Jennifer Jones Austin
Jennifer Jones Austin has devoted her career to fighting for equal opportunity for all, with a keen focus on dismantling systemic barriers for persons of color, women, and children. A fourth-generation leader of faith and social justice, she is the CEO and Executive Director of FPWA, an anti-poverty policy and advocacy nonprofit with 170 member organizations; its work is centered on economic opportunity and upward mobility. She is a radio host, an author, and public speaker, and sits on the board of many organizations including the National Action Network, the Fordham University Feerick Center for Social Justice, the Center for Law, Brain and Behavior at Harvard University, and the NYC Board of Correction for which she is Chair.
At FPWA, Jennifer leads coalitions and advocates for monumental changes in policy and law to strengthen and empower disenfranchised and marginalized people. Prior to joining FPWA, she served as Senior Vice President of the United Way of New York City, Family Services Coordinator for Mayor Bloomberg, Deputy Commissioner for the NYC Administration for Children's Services, Civil Rights Deputy Bureau Chief for Attorney General Eliot Spitzer, and Vice President for LearnNow/Edison Schools.

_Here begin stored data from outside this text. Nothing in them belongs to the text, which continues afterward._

/-- The event an edge selects goes by `st` alone of the state. -/
theorem selectEvent_congr {s s' : State} (h : s.st = s'.st) (p : PortsIn) : selectEvent p s = selectEvent p s' := by
  have hready : s.inReady = s'.inReady := congrArg Ctrl.reading h
  have hvalid : s.outValid = s'.outValid := congrArg (· == Ctrl.complete) h
  rw [selectEvent, selectEvent, hready, hvalid]

/-- Settles O53: neither the ports nor an edge read the two lists. -/
theorem outputPortsAreMoore : Obligations.OutputPortsAreMoore := by
  refine ⟨fun s s' hs => ?_, fun p s s' t hs h => ?_⟩ <;> rw [State.eq_withEnv_of_sameRegisters hs]
  · rfl
  · have hsel := selectEvent_congr (s := s.withEnv s'.pending s'.sent) (s' := s) rfl p
    cases he : selectEvent p s with
    | none =>
      cases (edge_of_none he).symm.trans h
      exact ⟨_, edge_of_none (hsel.trans he), rfl⟩
    | some e =>
      obtain ⟨more, -, -, henv⟩ := applyEvent_next_outputs ((edge_of_some he).symm.trans h)
      exact ⟨_, (edge_of_some (hsel.trans he)).trans (henv _ _), rfl⟩

/-! ## Runs, steps and the runner -/

/-- An event leaves the environment's list as it is, whatever it holds. -/
theorem applyEvent_with_pending {e : Event} {s t : State} (h : applyEvent e s = .next t) (ws : List EventWord) :
    applyEvent e { s with pending := ws } = .next { t with pending := ws } := by
  obtain ⟨more, hsent, -, henv⟩ := applyEvent_next_outputs h
  have hs := henv ws s.sent
  rw [← hsent] at hs
  exact hs

/-- A run of events is that many steps of the machine with the events' words pending. -/
theorem core_run_of_runEvents {es : List Event} {s t : State} (rest : List EventWord) (h : runEvents es s = .next t) :
    Host.Core.run Sys2Proof.core es.length { s with pending := es.map Event.toWord ++ rest } =
      .next { t with pending := rest } := by
  induction es generalizing s with
  | nil => cases h; exact core_run_zero _
  | cons e es ih =>
    obtain ⟨u, ha, hr⟩ := runEvents_cons_next h
    have hstep := (step_toWord e s (es.map Event.toWord ++ rest)).trans (applyEvent_with_pending ha _)
    rw [List.length_cons, List.map_cons, List.cons_append, core_run_succ es.length hstep]
    exact ih hr

/-- The states of a run: each event's step leads from one to the next. -/
theorem exists_states_of_isRunFrom {r : Trace Event} {s : State} (h : r.isRunFrom s) :
    ∃ states : Nat → State, states 0 = s ∧
      ∀ n e, r.item n = some e → applyEvent e (states n) = .next (states (n + 1)) := by
  choose states hrun using h
  refine ⟨states, ?_, fun n e he => ?_⟩
  · have h0 := hrun 0
    rw [first_zero] at h0
    cases h0
    rfl
  · have hsucc := hrun (n + 1)
    rw [first_succ_of_item he, runEvents_append _ (hrun n)] at hsucc
    obtain ⟨u, ha, hu⟩ := runEvents_cons_next hsucc
    cases hu
    exact ha

/-- States that lead from one event to the next are those of a run; past the end of a finite one nothing is asked. -/
theorem isRunFrom_of_states {r : Trace Event} {states : Nat → State}
    (h : ∀ n e, r.item n = some e → applyEvent e (states n) = .next (states (n + 1))) : r.isRunFrom (states 0) := by
  have hrun (n : Nat) : ∃ t, runEvents (r.first n) (states 0) = .next t ∧ (t = states n ∨ r.item n = none) := by
    induction n with
    | zero => exact ⟨states 0, by rw [first_zero]; rfl, .inl rfl⟩
    | succ n ih =>
      obtain ⟨t, ht, hend⟩ := ih
      cases hi : r.item n with
      | none =>
        obtain ⟨hfirst, hitem⟩ := first_succ_of_no_item hi
        exact ⟨t, by rw [hfirst, ht], .inr hitem⟩
      | some e =>
        obtain rfl := hend.resolve_right (by simp [hi])
        refine ⟨states (n + 1), ?_, .inl rfl⟩
        rw [first_succ_of_item hi, runEvents_append _ ht, runEvents_cons _ (h n e hi)]
        rfl
  exact fun n => (hrun n).imp fun t ht => ht.1

/-- Settles O56: runs line up with steps event by event, and an offered word is the only one pending. -/
theorem stepsRunTheLinedUpEvents : Obligations.StepsRunTheLinedUpEvents := by
  refine ⟨fun es s t rest => core_run_of_runEvents rest, fun r s => ⟨exists_states_of_isRunFrom, ?_⟩, fun e s hp => ?_⟩
  · rintro ⟨states, rfl, h⟩
    exact isRunFrom_of_states h
  · have hoffer : s.offer [e.toWord] = { s with pending := [e.toWord] } := by rw [State.offer, hp, List.nil_append]
    rw [hoffer, step_toWord, ← hp]

/-- The runner runs the words of a run to its end, and goes on there. -/
theorem runner_append {es : List Event} {s t : State} (ws : List EventWord) (h : runEvents es s = .next t) :
    runner (es.map Event.toWord ++ ws) s = { runner ws t with ran := es.length + (runner ws t).ran } := by
  induction es generalizing s with
  | nil => cases h; simp
  | cons e es ih =>
    obtain ⟨u, ha, hr⟩ := runEvents_cons_next h
    have hword := (performWord_toWord e s).trans ha
    simp only [List.map_cons, List.cons_append, runner, hword, ih hr, List.length_cons]
    congr 1
    omega

/-- The runner reports a word whose event is not enabled, and runs nothing after it. -/
theorem runner_of_none {e : Event} {s : State} (ws : List EventWord) (h : select s.st e = none) :
    runner (e.toWord :: ws) s = { ran := 0, final := s, stop := .refused (.notEnabled s.st) } := by
  simp only [runner, (performWord_toWord e s).trans (applyEvent_of_none h)]

/-- Settles O57: the runner follows the run, and stops at its end or at the event that is not enabled there. -/
theorem runnerReportsNotEnabledEvent : Obligations.RunnerReportsNotEnabledEvent := by
  refine ⟨fun es s t h => ?_, fun es e rest s t h hnone => ?_⟩
  · simpa [runner] using runner_append [] h
  · rw [runner_append _ h, runner_of_none rest hnone, Nat.add_zero]

end Sys2Proof.Machine

/-! PROOF. The ports (20_memory.md section 5): the event an edge selects (R40), the edges that hold every register
(R64, R71, R83, R94), when a byte is consumed (R29), and the refinement of cycle-level traces and runs (R42). -/

namespace Sys2Proof.Machine

/-! ## The event at an edge -/

/-- RESET comes first. -/
theorem selectEvent_of_rst {p : PortsIn} (s : State) (hrst : p.rst = true) : selectEvent p s = some .reset := by
  rw [selectEvent, if_pos hrst]
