-- ==== Sys2Proof/Decode.lean ====
section
/-! DEFINITION. The FC2416 fetches no instruction words, and no row of spec/opcode_table.json gives bits. So no
word spells a command. The bytes a scanner sends are decoded in Machine/Receiver.lean. -/

namespace Sys2Proof

/-- The command a table word spells: none, since the table gives no row any bits. -/
def decodeTableWord (_nbits _w : Nat) : Option Instr := none

end Sys2Proof
end

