-- ==== Sys2Proof/Machine/PlanChange.lean ====
section
/-! DEFINITION. The plan-change path: the census update, the spare recheck, the queueing of upkeep and the plan epoch
(R21, R40, R41, R86, R88). -/

namespace Sys2Proof.Machine

/-! ### Census counts (R40, R41) -/

/-- A count to change: its stage, whether it is of plane5, and its bin. -/
abbrev Increment := Fin 8 × Bool × Nat

/-- The bins of the window among products. -/
def Window.binsOf (w : Window) (products : List Int) : List Nat :=
  (products.filter fun p => w.hasInt p).map Int.toNat

/-- The counts a transmitter touches, in the order of R40: the stages ascending, plane3 before plane5. -/
def Site.increments (s : Site) (x : Transmitter) (others : List Transmitter) : List Increment :=
  allStages.flatMap fun b =>
    (s.window.binsOf (s.third b x.stage x.step others)).map (fun n => (b, false, n)) ++
      (s.window.binsOf (s.fifth b x.stage x.step others)).map (fun n => (b, true, n))

/-- A stored count. -/
def Census.count (c : Census) (i : Increment) : Nat :=
  if i.2.1 then sparseGet 0 c.plane5[i.1] i.2.2 else sparseGet 0 c.plane3[i.1] i.2.2

/-- Stores a count. -/
def Census.setCount (c : Census) (i : Increment) (n : Nat) : Census :=
  if i.2.1 then { c with plane5 := c.plane5.set i.1 (sparseSet 0 c.plane5[i.1] i.2.2 n) }
  else { c with plane3 := c.plane3.set i.1 (sparseSet 0 c.plane3[i.1] i.2.2 n) }

/-- Adds one to each count in turn, and stops at the first that stands at the limit. Answers whether one did. -/
def Census.addAll : List Increment → Census → Census × Bool
  | [], c => (c, false)
  | i :: t, c =>
    if c.count i = Config.countLimit then (c, true) else Census.addAll t (c.setCount i (c.count i + 1))

/-- Subtracts one from each count. -/
def Census.removeAll (l : List Increment) (c : Census) : Census :=
  l.foldl (fun c i => c.setCount i (c.count i - 1)) c

/-- Puts the census into STALE with a cause, and raises CENSUS unless it was STALE already (R42). -/
def State.stale (s : State) (cause : CensusCause) : State :=
  { s with
    census := { s.census with state := .stale, cause := cause }
    port := if s.census.state = .stale then s.port else s.port.raise censusBit }

/-! ### Spare recheck and upkeep (R86, R88) -/

/-- The spacing the spares of a profile keep from one another (R85). -/
def Site.spareSpacing (s : Site) (r : StageRecord) : Nat := 2 * r.bandwidth.halfWidth + s.params.margin

/-- Whether a spare passes its recheck: C2, C4, C5 and C6 for the profile (R86). -/
def State.sparePasses (s : State) (b : Fin 8) (r : StageRecord) (f : Nat) : Bool :=
  let c := s.site.spareCandidate b r f
  let set := s.plan.transmitters
  s.check2 c && s.check4 c set && s.check5 c set [] && s.check6 c set

/-- The spares of a list that stay after a recheck, from the top down: those that pass and keep their spacing from
the ones kept above them (R86). -/
def State.keepSpares (s : State) (b : Fin 8) (r : StageRecord) : List Spare → List Spare → List Spare
  | kept, [] => kept
  | kept, x :: t =>
    if s.sparePasses b r x.step && kept.all (fun k => s.site.spareSpacing r ≤ distance k.step x.step) then
      s.keepSpares b r (kept ++ [x]) t
    else s.keepSpares b r kept t

/-- The list of a stage after its recheck. The list of an UNDEFINED stage is left as it is. -/
def State.rechecked (s : State) (b : Fin 8) : List Spare :=
  match s.site.stages[b] with
  | none => s.spares[b]
  | some r => s.keepSpares b r [] s.spares[b]

/-- The work in the routine context, if it holds any. -/
def RoutineContext.work : RoutineContext → Option Work
  | .idle => none
  | .running w | .suspended w => some w

/-- Whether a stage's UPKEEP is active: running, suspended, or worked by a REFILL SPARES (R88). -/
def Engine.upkeepActive (e : Engine) (b : Fin 8) : Bool :=
  match e.routineContext.work with
  | some (.upkeep w) => w.stage = b
  | some (.refill w) => w.current.map UpkeepWork.stage = some b
  | _ => false

/-- Whether a stage needs an UPKEEP entry: it is DEFINED, its list is short, and none is queued or active
(R88). -/
def State.needsUpkeep (s : State) (b : Fin 8) : Bool :=
  s.site.stages[b].isSome && s.spares[b].length < s.site.target b &&
    !s.engine.routine.contains (.upkeep b) && !s.engine.upkeepActive b

/-- The UPKEEP entries a trigger queues for stages, in the order of the list. -/
def State.upkeepEntries (s : State) (stages : List (Fin 8)) : List Entry :=
  (stages.filter fun b => s.needsUpkeep b).map Entry.upkeep

/-- Queues UPKEEP for the stages that one trigger leaves short (R88). An event with several triggers puts the entries of
all of them in order at its end, by `State.inStageOrder`. -/
def State.queueUpkeep (s : State) (stages : List (Fin 8)) : State :=
  { s with engine := { s.engine with routine := s.engine.routine ++ s.upkeepEntries stages } }

/-- The UPKEEP entries that stand on one routine list and not on an earlier one, in ascending stage number. -/
def Engine.joined (e f : Engine) : List Entry :=
  (allStages.filter fun b => !e.routine.contains (.upkeep b) && f.routine.contains (.upkeep b)).map Entry.upkeep

/-- The state `t` at the end of an event that began at `s`, with the UPKEEP entries that the triggers of the event queued
in ascending stage number (R88). A take-up is an event of its own here, also where one command brings about several
(notes/assumptions/35.md). -/
def State.inStageOrder (s t : State) : State :=
  { t with engine := { t.engine with routine := s.engine.routine ++ s.engine.joined t.engine } }

/-- Rechecks the spares of stages and queues UPKEEP where a list is short (R86). -/
def State.recheck (s : State) (stages : List (Fin 8)) : State :=
  State.queueUpkeep { s with spares := stages.foldl (fun v (b : Fin 8) => v.set b (s.rechecked b)) s.spares } stages

/-! ### The path (R21) -/

/-- Increments the plan epoch (R22). -/
def Plan.bump (p : Plan) : Plan := { p with epoch := p.epoch + 1 }

/-- Steps 2 to 5 of the path. The header is rewritten at the end of every event (Machine/Header.lean). -/
def State.settle (s : State) : State :=
  let t := s.recheck allStages
  { t with plan := t.plan.bump }

/-- The other transmitters of a plan. -/
def Plan.others (p : Plan) (x : Transmitter) : List Transmitter := p.transmitters.filter fun a => a ≠ x

/-- The plan-change path for a frequency just added to the table: step 1 adds its products to a VALID census, and
a count at its limit puts the census into STALE (R40, R41). -/
def State.added (s : State) (x : Transmitter) : State :=
  match s.census.state with
  | .valid =>
    let r := Census.addAll (s.site.increments x (s.plan.others x)) s.census
    State.settle (if r.2 then State.stale { s with census := r.1 } .saturated else { s with census := r.1 })
  | .stale | .rebuilding => s.settle

/-- The plan-change path for a frequency just removed from the table (R40). -/
def State.removed (s : State) (x : Transmitter) : State :=
  match s.census.state with
  | .valid => State.settle { s with census := Census.removeAll (s.site.increments x s.plan.transmitters) s.census }
  | .stale | .rebuilding => s.settle

/-- The transmitter a channel forms with a frequency. -/
def ChannelRecord.transmitter (r : ChannelRecord) (c : Fin 256) (secondary : Bool) (f : Nat) : Transmitter :=
  { channel := c, secondary := secondary, stage := r.fields.stage, step := f, halfWidth := r.halfWidth }

/-- Gives a channel a new hold that adds its primary to the plan, and runs the path. -/
def State.addPrimary (s : State) (c : Fin 256) (r : ChannelRecord) (h : Hold) (f : Nat) : State :=
  State.added { s with plan := s.plan.setHold c h } (r.transmitter c false f)

/-- Gives a channel a new hold that removes a frequency from the plan, and runs the path. -/
def State.removeStep (s : State) (c : Fin 256) (r : ChannelRecord) (h : Hold) (secondary : Bool) (f : Nat) : State :=
  State.removed { s with plan := s.plan.setHold c h } (r.transmitter c secondary f)

end Sys2Proof.Machine
end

Jennifer co-hosts the awarding-winning WBLS “Open Line”, guest hosts the nationally syndicated radio program, “Keep’n It Real with Rev. Al Sharpton”, and is a monthly contributor on the “Karen Hunter Show”. She is the author of Consider It Pure Joy, a harrowing account of her battle with a sudden, life-threatening illness and the power of faith and community to transform desperation into joy; and the editor of God in the Ghetto: A Prophetic Word Revisited, a reprint of the prized 1979 book written by her father, William Augustus Jones, Jr, with contemporary responses from today’s faith
leaders, deconstructing racism in America and the role of religion in birthing, perpetuating, and ultimately, dismantling it.
Jennifer is the chairperson and a commissioner of the NYC Racial Justice Commission, the first commission of its kind in the nation tasked with targeting and dismantling structural and institutional racism across the city. She is a member of The African American Task Force for Vaccine Equity and Education, which is dedicated to helping overcome their inequitable barriers Black communities face during the rollout of the Covid-19 vaccine; and she was a co-sponsor of the New York Police Department Reform and Reinvention Collaborative to end racialized policing and the criminalization of poverty. She previously co-chaired the Mayoral Transition for Bill de Blasio and the NYC Procurement Policy Board.